Page images
PDF
EPUB

It is freely admitted, however, that learning may be useful to a pious minister, though it is not necessary to a profitable discharge of his duties. On a review, it will appear, that literature has done more harm than good in the church. If it be said that the mischief has been owing to the bad hands into which it has fallen, I reply, that there is still danger lest it should injure the cause it is intended to support; on which account we should be cautious not to over-rate its importance.

But, admitting learning to be of all the importance that many pretend, what right have the clergy of the church of England, to speak contemptuously of the literary attainments of the ministers among the sectaries? A very great number of the officiating clergy never saw an university, and, of course possess no advantages of education superior to their dissenting brethren. Many of those who visit Cambridge and Oxford pay but little attention to their books; and the few that are industrious, read more heathen than christian authors; hence the best educated among them possess but few qualifications for the ministry of the gospel. At the academies of the dissenters, the young gentlemen are kept to their books, and every branch of their education has reference to their future destination; hence, in general, they have more solid christian learning than churchmen. Add to this, that many of the clergy, after having finished their education, seldom apply to their books, but spend their time in hunting, shooting, card-playing, etc., while dissenting ministers are generally shut up in their studies for several hours every day, and it can no longer be problematical which has the advantage in point of literature.

Though many of the itinerant preachers among the Wesleyan Methodists, commence their career with few other attainments than those of a purely religious nature, yet most of them soon rise to literary eminence. The itinerants are selected from among the local preachers, and many of these are men of parts as well as piety. If an uneducated man, therefore, did not possess very

superior natural abilities, he could not attain to that distinction among his brethren, which is necessary to obtain an appointment to a more extensive field of action. This man is put under the care of a senior, who superintends his studies, and his progress in learning is astonishing; hence it is, that a youth, taken from the ploughtail, soon rises superior to his calumniators.

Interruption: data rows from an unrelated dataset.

-- ==== Sys2Proof/Laws/PulseWidth.lean ====
section
/-! SUPPORT. What the wait loops and the bit procedure of unit PW do, each said once (spec 45_pulsewidth.md R322, R323). -/

namespace Sys2Proof.Machine

/-- `s` with the frame register and its bit counter set. -/
def State.shifted (s : State) (f : BitVec 40) (n : BitVec 6) : State := { s with pwFrame := f, pwBitcnt := n }

/-- `s` with this script. -/
def State.scripted (s : State) (as : List Bool) : State := { s with script := as }

@[simp] theorem scripted_script (s : State) (as : List Bool) : (s.scripted as).script = as := rfl
@[simp] theorem scripted_par (s : State) (as : List Bool) : (s.scripted as).par = s.par := rfl
@[simp] theorem scripted_pwFrame (s : State) (as : List Bool) : (s.scripted as).pwFrame = s.pwFrame := rfl
@[simp] theorem scripted_pwBitcnt (s : State) (as : List Bool) : (s.scripted as).pwBitcnt = s.pwBitcnt := rfl
@[simp] theorem scripted_scripted (s : State) (as bs : List Bool) : (s.scripted as).scripted bs = s.scripted bs := rfl
@[simp] theorem shifted_script (s : State) (f : BitVec 40) (n : BitVec 6) : (s.shifted f n).script = s.script := rfl
@[simp] theorem shifted_par (s : State) (f : BitVec 40) (n : BitVec 6) : (s.shifted f n).par = s.par := rfl
@[simp] theorem shifted_pwFrame (s : State) (f : BitVec 40) (n : BitVec 6) : (s.shifted f n).pwFrame = f := rfl
@[simp] theorem shifted_pwBitcnt (s : State) (f : BitVec 40) (n : BitVec 6) : (s.shifted f n).pwBitcnt = n := rfl
@[simp] theorem shifted_shifted (s : State) (f g : BitVec 40) (n m : BitVec 6) :
    (s.shifted f n).shifted g m = s.shifted g m := rfl
@[simp] theorem settled_shifted (s : State) (f : BitVec 40) (n : BitVec 6) : settled (s.shifted f n) = settled s := rfl

theorem scripted_after (ops : List MicroOp) (s : State) (as : List Bool) :
    (after ops s).scripted as = after ops (s.scripted as) := rfl

theorem shifted_after (ops : List MicroOp) (s : State) (f : BitVec 40) (n : BitVec 6) :
    (after ops s).shifted f n = after ops (s.shifted f n) := rfl

theorem shifted_scripted (s : State) (f : BitVec 40) (n : BitVec 6) (as : List Bool) :
    (s.shifted f n).scripted as = (s.scripted as).shifted f n := rfl

theorem takeAnswer_scripted (s : State) (a : Bool) (as : List Bool) : takeAnswer (s.scripted (a :: as)) = s.scripted as := rfl

theorem nextAnswer_scripted (s : State) (a : Bool) (as : List Bool) : nextAnswer (s.scripted (a :: as)) = a := rfl

/-- One turn of a wait loop (R322): one answer; left on level `v`, else one poll delay. -/
theorem pwWaitTurn_eq (v : Bool) (s : State) :
    pwWaitTurn v s =
      if nextAnswer s = v then (true, after [.sample .pwd v] (takeAnswer s))
      else (false, after [.sample .pwd (!v), .delayUs s.par.pwPollUs] (takeAnswer s)) := by
  simp only [pwWaitTurn, sample_eq]
  by_cases h : nextAnswer s = v
  · simp [h]
  · have h' : nextAnswer s = !v := by cases v <;> simp_all
    have hn : ¬ ((!v) = v) := by cases v <;> simp
    rw [h', if_neg hn, if_neg hn, perform_eq_after, after_after]
    rfl

/-- A wait loop that sees level `v` after `k` polls that do not, within its turns. -/
theorem pollTimes_pwWait_hit (v : Bool) (k n : Nat) (s : State) (hk : k < n)
    (h : answers (k + 1) s = List.replicate k (!v) ++ [v]) :
    pollTimes (pwWaitTurn v) n s =
      (true, after (wavePwFails s.par (!v) k ++ [.sample .pwd v]) (takeAnswers (k + 1) s)) := by
  induction k generalizing n s with
  | zero =>
    obtain ⟨n, rfl⟩ : ∃ m, n = m + 1 := ⟨n - 1, by omega⟩
    have h0 : nextAnswer s = v := by simpa [answers] using h
    simp [pollTimes, pwWaitTurn_eq, h0, takeAnswers, wavePwFails]
  | succ k ih =>
    obtain ⟨n, rfl⟩ : ∃ m, n = m + 1 := ⟨n - 1, by omega⟩
    have h2 : nextAnswer s = (!v) ∧ answers (k + 1) (takeAnswer s) = List.replicate k (!v) ++ [v] := by
      rw [answers, List.replicate_succ, List.cons_append] at h
      exact List.cons_eq_cons.mp h
    have hn : ¬ ((!v) = v) := by cases v <;> simp
    rw [pollTimes]
    simp only [pwWaitTurn_eq, h2.1, if_neg hn, Bool.false_eq_true, if_false]
    rw [ih n _ (by omega) (by rw [answers_after]; exact h2.2), takeAnswers_after, after_after]
    simp [wavePwFails, takeAnswers]

/-- A wait loop that never sees level `v` in its turns. -/
theorem pollTimes_pwWait_miss (v : Bool) (n : Nat) (s : State) (h : answers n s = List.replicate n (!v)) :
    pollTimes (pwWaitTurn v) n s = (false, after (wavePwFails s.par (!v) n) (takeAnswers n s)) := by
  induction n generalizing s with
  | zero => simp [pollTimes, wavePwFails, after_nil, takeAnswers]
  | succ n ih =>
    have h2 : nextAnswer s = (!v) ∧ answers n (takeAnswer s) = List.replicate n (!v) := by
      rw [answers, List.replicate_succ] at h
      exact List.cons_eq_cons.mp h
    have hn : ¬ ((!v) = v) := by cases v <;> simp
    rw [pollTimes]
    simp only [pwWaitTurn_eq, h2.1, if_neg hn, Bool.false_eq_true, if_false]
    rw [ih _ (by rw [answers_after]; exact h2.2), takeAnswers_after, after_after]
    simp [wavePwFails, takeAnswers]

/-- The turns a `loop[LIMIT]` may take (R17; without a limit, the model's own bound, log 3). -/
theorem poll_eq (body : State → Bool × State) (limit : Option Nat) (s : State) :
    poll body limit s =
      let r := pollTimes body (limit.getD (max 1 s.script.length)) s
      (if r.1 then .done else if limit.isSome then .limit else .waiting, r.2) := by
  cases limit <;> rfl

/-- A scripted answer of level `v` after `k` others is seen, whatever the limit allows. -/
theorem poll_pwWait_hit (v : Bool) (k : Nat) (s : State) (rest : List Bool)
    (hk : withinLimit s.par.pwPollLimit k = true) (h : s.script = List.replicate k (!v) ++ v :: rest) :
    poll (pwWaitTurn v) s.par.pwPollLimit s =
      (.done, after (wavePwFails s.par (!v) k ++ [.sample .pwd v]) (s.scripted rest)) := by
  have h' : s.script = (List.replicate k (!v) ++ [v]) ++ rest := by simp [h]
  have ha := answers_script _ rest s h'
  have ht := takeAnswers_script _ rest s h'
  rw [List.length_append, List.length_replicate, List.length_singleton] at ha ht
  have hn : k < s.par.pwPollLimit.getD (max 1 s.script.length) := by
    cases hl : s.par.pwPollLimit with
    | none => simp [h]
    | some n => simpa [hl, withinLimit] using hk
  rw [poll_eq, pollTimes_pwWait_hit v k _ s hn ha, ht]
  rfl

/-- The end of a bit (R322, R323): one answer, shifted into the frame, and counted. -/
theorem pwDecodeBit_eq (s : State) :
    pwDecodeBit s =
      (after [.delayUs s.par.pwTDecodeUs, .sample .pwd (nextAnswer s)] (takeAnswer s)).shifted
        (shiftIn s.pwFrame (nextAnswer s)) (s.pwBitcnt + 1) := by
  simp [pwDecodeBit, sample_eq, perform_eq_after, nextAnswer_after, takeAnswer_after, after_after, State.shifted]

/-- The second loop of a bit, left by its break, and the end of the bit. -/
theorem pwHighPhase_done {s t : State} (h : poll (pwWaitTurn false) s.par.pwPollLimit s = (.done, t)) :
    pwHighPhase s = (.done, pwDecodeBit t) := by
  rw [pwHighPhase, h]

/-- The first loop of a bit, left by its break, and the rest of the bit. -/
theorem pwBit_done {s t : State} (h : poll (pwWaitTurn true) s.par.pwPollLimit s = (.done, t)) :
    pwBit s = pwHighPhase t := by
  rw [pwBit, h]

/-- A whole `pw_bit` on a pulse within the limits (R322). -/
theorem pwBit_pulse (u : PwPulse) (s : State) (rest : List Bool)
    (hl : withinLimit s.par.pwPollLimit u.lows = true) (hh : withinLimit s.par.pwPollLimit u.highs = true)
    (h : s.script = u.answers ++ rest) :
    pwBit s =
      (.done, (after (wavePwBit s.par u) (s.scripted rest)).shifted (shiftIn s.pwFrame u.bit) (s.pwBitcnt + 1)) := by
  have e1 := poll_pwWait_hit true u.lows s (List.replicate u.highs true ++ false :: u.bit :: rest) hl
    (by simp [h, PwPulse.answers])
  have e2 := poll_pwWait_hit false u.highs
    (after (wavePwFails s.par false u.lows ++ [.sample .pwd true])
      (s.scripted (List.replicate u.highs true ++ false :: u.bit :: rest))) (u.bit :: rest) hh rfl
  rw [pwBit_done e1, Bool.not_true, pwHighPhase_done e2, scripted_after, scripted_scripted, pwDecodeBit_eq]
  simp only [nextAnswer_after, takeAnswer_after, nextAnswer_scripted, takeAnswer_scripted, after_after, after_par,
    after_pwFrame, after_pwBitcnt, scripted_par, scripted_pwFrame, scripted_pwBitcnt]
  simp [wavePwBit]

/-- The bits of a frame, one pulse each (R323). -/
theorem pwBits_pulses (us : List PwPulse) (n : Nat) (s : State) (rest : List Bool)
    (hu : ∀ u ∈ us, withinLimit s.par.pwPollLimit u.lows = true ∧ withinLimit s.par.pwPollLimit u.highs = true)
    (h : s.script = us.flatMap PwPulse.answers ++ rest) :
    pwBits (us.length + n) s =
      pwBits n ((after (us.flatMap (wavePwBit s.par)) (s.scripted rest)).shifted
        (us.foldl (fun f u => shiftIn f u.bit) s.pwFrame) (s.pwBitcnt + BitVec.ofNat 6 us.length)) := by
  induction us generalizing s with
  | nil =>
    have e : s.scripted rest = s := by simp at h; rw [State.scripted, ← h]
    have e2 : s.shifted s.pwFrame (s.pwBitcnt + BitVec.ofNat 6 0) = s := by
      rw [BitVec.add_zero s.pwBitcnt]; rfl
    simp only [List.length_nil, Nat.zero_add, List.flatMap_nil, after_nil, List.foldl_nil, e]
    exact congrArg (pwBits n) e2.symm
  | cons u us ih =>
    have hu' := hu u (by simp)
    have e := pwBit_pulse u s (us.flatMap PwPulse.answers ++ rest) hu'.1 hu'.2 (by simp [h])
    rw [show (u :: us).length + n = (us.length + n) + 1 by simp; omega, pwBits, e]
    change pwBits (us.length + n) ((after _ (s.scripted _)).shifted _ _) = _
    rw [ih ((after (wavePwBit s.par u) (s.scripted (us.flatMap PwPulse.answers ++ rest))).shifted
      (shiftIn s.pwFrame u.bit) (s.pwBitcnt + 1)) (fun v hv => hu v (by simp [hv])) rfl]
    have hb : s.pwBitcnt + 1 + BitVec.ofNat 6 us.length = s.pwBitcnt + BitVec.ofNat 6 (us.length + 1) := by
      rw [BitVec.add_assoc, BitVec.ofNat_add, BitVec.add_comm (1 : BitVec 6)]
      rfl
    simp only [shifted_par, after_par, scripted_par, shifted_pwFrame, shifted_pwBitcnt, shifted_scripted, scripted_after,
      scripted_scripted, shifted_after, shifted_shifted, after_after, after_pwFrame, after_pwBitcnt, List.flatMap_cons,
      List.foldl_cons, List.length_cons, hb]

end Sys2Proof.Machine
end

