theorem Did.trans {r : Bool} {ls : List Line} {s t u : State} (h : Did r ls s t) (k : Did r ls t u) : Did r ls s u := by
  obtain ⟨xs, t1, p1, m1, g1, s1, f1, l1, r1, a1⟩ := h
  obtain ⟨ys, t2, p2, m2, g2, s2, f2, l2, r2, a2⟩ := k
  have o := takeAnswers_oracle (answersIn ys).length s1 f1
  refine ⟨xs ++ ys, by rw [t2, t1, List.append_assoc], by rw [p2, p1, pinsAfter_append],
    by rw [m2, m1, usOf_append, Nat.add_assoc], ?_, ?_, ?_, by rw [onlyLines_append, l1, l2]; rfl,
    fun e => by rw [samplesReleased_append, r1 e, ← p1, r2 e]; rfl, a2.trans a1⟩
  · rw [answersIn_append, gives_append]
    refine ⟨g1, ?_⟩
    unfold gives at g2 ⊢
    rw [← answers_oracle _ s1 f1]; exact g2
  · rw [answersIn_append, List.length_append, takeAnswers_add, ← o.1]; exact s2
  · rw [answersIn_append, List.length_append, takeAnswers_add, ← o.2]; exact f2

theorem Did.of_true {r : Bool} {ls : List Line} {s t : State} (h : Did true ls s t) : Did r ls s t := by
  obtain ⟨ops, h1, h2, h3, h4, h5, h6, h7, h8, h9⟩ := h
  exact ⟨ops, h1, h2, h3, h4, h5, h6, h7, fun _ => h8 rfl, h9⟩

/-- A change of other fields only. -/
theorem Did.upd {r : Bool} {ls : List Line} {s t : State}
    (h : (t.trace, t.pins, t.time, t.script, t.freeCount, t.par) =
      (s.trace, s.pins, s.time, s.script, s.freeCount, s.par)) : Did r ls s t := by
  simp only [Prod.mk.injEq] at h
  obtain ⟨h1, h2, h3, h4, h5, h6⟩ := h
  exact ⟨[], by simp [h1], h2, h3, rfl, h4, h5, rfl, fun _ => rfl, h6⟩

theorem Did.ret {r : Bool} {ls : List Line} (data : BitVec 64) (s : State) : Did r ls s (Machine.ret data s) := .upd rfl

theorem Did.raise {r : Bool} {ls : List Line} (st : Status) (data : BitVec 64) (s : State) : Did r ls s (Machine.raise st data s) :=
  .upd rfl

theorem Did.respond {r : Bool} {ls : List Line} (st : Status) (data : BitVec 64) (s : State) :
    Did r ls s (Machine.respond st data s) := .upd rfl

theorem Did.release {r : Bool} {ls : List Line} (s : State) : Did r ls s (rsRelease s) := .upd rfl

theorem Did.status {r : Bool} {ls : List Line} (v : Byte) (s : State) : Did r ls s { s with rsStatus := v } := .upd rfl

theorem Did.cleared {r : Bool} {ls : List Line} (s : State) : Did r ls s { s with rsStatus := 0, rsRawTemp := 0, rsRawHum := 0 } :=
  .upd rfl

/-- Micro-operations without a sample. -/
theorem Did.after {r : Bool} {ls : List Line} {ops : List MicroOp} (s : State) (hl : onlyLines ls ops = true)
    (ha : answersIn ops = []) (hr : r = true → samplesReleased ops s.pins = true) : Did r ls s (after ops s) :=
  ⟨ops, rfl, rfl, rfl, by rw [ha]; rfl, by rw [ha]; rfl, by rw [ha]; rfl, hl, hr, rfl⟩

/-- Micro-operations whose one sample takes the oracle's next answer. -/
theorem Did.after_one {r : Bool} {ls : List Line} {ops : List MicroOp} (s : State) (hl : onlyLines ls ops = true)
    (ha : answersIn ops = [nextAnswer s]) (hr : r = true → samplesReleased ops s.pins = true) :
    Did r ls s (Machine.after ops (takeAnswer s)) :=
  ⟨ops, by simp, by simp, by simp, by rw [ha]; rfl, by rw [ha]; rfl, by rw [ha]; rfl, hl, hr, by simp⟩

/-! ### Unit OW -/

theorem owReset_did (s : State) : Did true [.owdq] s (owReset s).2 := by
  rw [owReset_eq]; exact .after_one s rfl rfl (fun _ => by simp [waveOwReset, samplesReleased, MicroOp.onPins, Pins.get, Pins.set])

theorem owRbit_did (s : State) : Did true [.owdq] s (owRbit s).2 := by
  rw [owRbit_eq]; exact .after_one s rfl rfl (fun _ => by simp [waveOwRead, samplesReleased, MicroOp.onPins, Pins.get, Pins.set])

theorem owWbit_did (b : Bool) (s : State) : Did true [.owdq] s (owWbit b s) := by
  rw [owWbit_eq]; exact .after s rfl rfl fun _ => rfl

theorem owWriteBits_did (is : List Nat) (s : State) : Did true [.owdq] s (owWriteBits is s) := by
  induction is generalizing s with
  | nil => exact .refl _ s
  | cons i is ih =>
    rw [owWriteBits]
    exact (owWbit_did (s.owShift.getLsbD i) s).trans ((Did.upd (by rfl)).trans (ih _))

theorem owWbyte_did (v : Byte) (s : State) : Did true [.owdq] s (owWbyte v s) :=
  (Did.upd (by rfl)).trans (owWriteBits_did lsbFirst { s with owShift := v, owBitcnt := 0 })

theorem owReadBits_did (is : List Nat) (s : State) : Did true [.owdq] s (owReadBits is s) := by
  induction is generalizing s with
  | nil => exact .refl _ s
  | cons i is ih =>
    rw [owReadBits]
    exact (owRbit_did s).trans ((Did.upd (by rfl)).trans (ih _))

theorem owRbyte_did (s : State) : Did true [.owdq] s (owRbyte s).2 :=
  (Did.upd (by rfl)).trans (owReadBits_did lsbFirst { s with owShift := 0, owBitcnt := 0 })

theorem owReadRomBytes_did (ks : List Nat) (d : BitVec 64) (s : State) : Did true [.owdq] s (owReadRomBytes ks d s).2 := by
  induction ks generalizing d s with
  | nil => exact .refl _ s
  | cons k ks ih => exact (owRbyte_did s).trans (ih _ _)

/-- A polling loop whose every turn does so, does so. -/
theorem pollTimes_did {r : Bool} {ls : List Line} {body : State → Bool × State} (h : ∀ s, Did r ls s (body s).2) (n : Nat) (s : State) :
    Did r ls s (pollTimes body n s).2 :=
  pollTimes_induct (P := Did r ls) (Did.refl ls) (fun k => k.trans (h _)) n s

theorem poll_did {r : Bool} {ls : List Line} {body : State → Bool × State} (h : ∀ s, Did r ls s (body s).2) (limit : Option Nat)
    (s : State) : Did r ls s (poll body limit s).2 := by
  rw [poll_eq]; exact pollTimes_did h _ s

theorem owRawtempEnd_did (st : Status) (s : State) : Did true [.owdq] s (owRawtempEnd st s) := by
  unfold owRawtempEnd
  split
  · exact .refl _ s
  · dsimp only
    split
    · exact owReset_did s
    · exact (owReset_did s).trans ((owWbyte_did _ _).trans ((owWbyte_did _ _).trans ((owRbyte_did _).trans (owRbyte_did _))))

theorem owConvertEnd_did (st : Status) (s : State) : Did true [.owdq] s (owConvertEnd st s) := by
  cases st <;> exact .refl _ s

theorem afterConvert_did (u : ConvUser) (st : Status) (s : State) : Did true [.owdq] s (afterConvert u st s) := by
  cases u
  · exact owConvertEnd_did st s
  · exact owRawtempEnd_did st s
  · exact owRawtempEnd_did st s

theorem owConvertPoll_did (u : ConvUser) (s : State) : Did true [.owdq] s (owConvertPoll u s) := by
  have h := poll_did owRbit_did s.par.owConvPollLimit s
  unfold owConvertPoll
  dsimp only
  split
  · exact h.trans (afterConvert_did u .ok _)
  · exact h.trans (afterConvert_did u .pollTimeout _)
  · exact h

theorem owConvert_did (u : ConvUser) (s : State) : Did true [.owdq] s (owConvert u s) := by
  unfold owConvert
  dsimp only
  split
  · exact (owReset_did s).trans (afterConvert_did u .noPresence _)
  · exact (owReset_did s).trans ((owWbyte_did _ _).trans ((owWbyte_did _ _).trans (owConvertPoll_did u _)))

/-! ### Unit I2C -/

theorem i2cStart_did (s : State) : Did true [.sda, .scl] s (i2cStart s) := by
  rw [i2cStart_eq]; exact .after s rfl rfl fun _ => rfl

theorem i2cStop_did (s : State) : Did true [.sda, .scl] s (i2cStop s) := by
  rw [i2cStop_eq]; exact .after s rfl rfl fun _ => rfl

theorem i2cReset_did (s : State) : Did true [.sda, .scl] s (i2cReset s) := by
  rw [i2cReset_eq]; exact .after s rfl rfl fun _ => rfl

theorem i2cWriteBits_did (is : List Nat) (s : State) : Did true [.sda, .scl] s (i2cWriteBits is s) := by
  induction is generalizing s with
  | nil => exact .refl _ s
  | cons i is ih =>
    rw [i2cWriteBits, performAll_eq]
    exact (Did.after (ops := i2cBitOut s.i2cHalfUs.toNat (s.i2cShift.getLsbD i)) s rfl rfl (fun _ => rfl)).trans
      ((Did.upd (by rfl)).trans (ih _))

theorem i2cWrite_did (v : Byte) (s : State) : Did true [.sda, .scl] s (i2cWrite v s).2 := by
  refine Did.trans (Did.upd (by rfl)) ((i2cWriteBits_did msbFirst { s with i2cShift := v, i2cBitcnt := 0 }).trans ?_)
  simp only [i2cWrite, sample_eq, performAll_eq, perform_eq_after, nextAnswer_after, takeAnswer_after, after_after]
  refine .after_one _ rfl rfl ?_
  simp [samplesReleased, halfDelay, MicroOp.onPins, Pins.get, Pins.set]

/-- The bits of a read come while `SDA` is released. -/
theorem i2cReadBits_did (is : List Nat) (s : State) (h : s.pins.sda.oe = false) :
    Did true [.sda, .scl] s (i2cReadBits is s) ∧ (i2cReadBits is s).pins.sda.oe = false := by
  induction is generalizing s with
  | nil => exact ⟨.refl _ s, h⟩
  | cons i is ih =>
    rw [i2cReadBits]
    simp only [sample_eq, performAll_eq, perform_eq_after, nextAnswer_after, takeAnswer_after, after_after]
    obtain ⟨d, e⟩ := ih { after ([halfDelay s, .drive .scl true, halfDelay s] ++ [.sample .sda (nextAnswer s)] ++
        [.drive .scl false]) (takeAnswer s) with
      i2cShift := putBit (takeAnswer s).i2cShift i (nextAnswer s), i2cBitcnt := BitVec.ofNat 4 (8 - i) } (by
        simpa [halfDelay, pinsAfter, MicroOp.onPins, Pins.set] using h)
    refine ⟨Did.trans ?_ d, e⟩
    refine Did.after_one s rfl rfl ?_
    simp [samplesReleased, halfDelay, MicroOp.onPins, Pins.get, Pins.set, h]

The societies of the sectaries are so constituted, that all the talent they possess is called into action; and the most honourable and lucrative situations among them are at the command of superior abilities; here is a stimulus to exertion! The church is the reverse of all this. It is become proverbial, and certainly has much truth in it, that a gentleman who has several sons, will select the greatest dunce and send him to college to make him a parson. Great abilities are not necessary to secure the best situations in the church. Reading and writing are sufficient to qualify a man to discharge clerical duties. To obtain a living, he must dance attendance on patrons; and to obtain a bishopric, let him "preach before royalty." Where is the wonder, when these things are considered, that the conventicle should possess more literature than the church?

66

"Men in general," says Mr. Wesley, are under a great mistake with regard to what is called the learned world. They do not know, they cannot easily imagine, how little learning there is among them. I do not speak of abstruse learning, but what all divines, at least of any note, are supposed to have, namely, the knowledge. of the tongues, at least, Latin, Greek, and Hebrew, and of the common arts and sciences.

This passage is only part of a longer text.